Distance learning at Manchester: Pharmacy

Full-time employment, family commitments, or even just the notion of taking any extended time off work, often means that further study isn’t always feasible for everyone. Fortunately, at Manchester, we offer various Postgraduate Certificates and Diplomas, many of which can be studied part-time and even through distance-learning, where you complete most of your work online. Here’s what two of our students on pharmacy-related distance learning programmes had to say…

swl (annie)Sze Woon Loi, a.k.a. Annie – PGCert Advanced Community Pharmacy Practice (ACPP)

I always got on really well with my tutors and I kept in touch with them after my bachelors. Shortly after graduation, they began circulating information regarding the ACPP programme.

This piqued my interest as I was really interested in expanding my clinical knowledge. Community pharmacists can lose their clinical knowledge over time, so the course helps you keep updated and with revalidation for new pharmacists, so I signed up for the course.

The tutors have been really crucial in helping me develop my skills and the course units are well structured into weekly topics, so it’s easy to keep track of each week. I found the Medicine Optimisation modules particularly enjoyable and the Public Health allowed me and my colleagues to engage with patients more effectively.

The best thing was the feedback from the tutors about my work and assignments: this not only enabled me to improve but also helped me affect greater change in the community, through being able to better assist the public in the pharmacy.

Even though I work full time, I get complete and total support from my manager: I’m given four hours to study each week and I catch up on the rest in the evenings and days off.

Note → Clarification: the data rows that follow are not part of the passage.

-- ==== Sys2Proof/Syntax.lean ====
section
/-! DEFINITION. The commands of the block: one constructor per row of opcode_table.json, with the operands the rule of its
row gives it. An operand that reports what hardware found (a measured value, the outcome of a check) is what the sender
of the command says. -/

namespace Sys2Proof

I am now studying the Independent Prescribing course and I’m confident that the knowledge I gained from ACPP will benefit me vastly.


All community pharmacists should consider the Advanced Community Pharmacy Practice course: it keeps you up to date with clinical knowledge and develops your skills; it helps you revalidate and enables you to connect with other pharmacists from different backgrounds and levels of experience. It all contributes to enriching your experience as a pharmacist.

Fran Heaton – PGDip Pharmaceutical Industrial Advanced Training (PIAT)

The most influence you get on a distance-learning course is typically from lecture notes: I would say that these sets are some of the best I’ve come across. Once I had finished each module, it felt like everything all tied together, rather than just have lots of disjointed bits of information.

Fortunately, on this course, we also have the PIAT Summer Schoolwhich gives you the opportunity to network and meet other people on the course, as well as look at other modules I might take in the future. It gives you kind of a headstart on the lectures notes, so you learn a bit more about what you’re letting yourself in for.


I’m quite lucky in the sense that although I’ve never met most people on the course, there are four of us from my company, RB (Reckitt Benckiser). The programme is heavily recommended by many industry professionals, so I imagine it’s the same for others too.

I primarily picked modules that would help me in this role, so I have mainly learned about oral solids and formulation skills, but I do intend to experiment with other units this year to help give me a broader knowledge.

There have been times when I’ve found it quite tough because there is obviously a lot of reading and learning through just one format, as opposed to being at university, where you have lots of lectures in different styles. However, I think this means you actually learn better because you have to motivate yourself in order to get your head around it – in fact, I’m actually doing better now than on my bachelor’s and I think it’s because I’ve finally discovered my type of learning.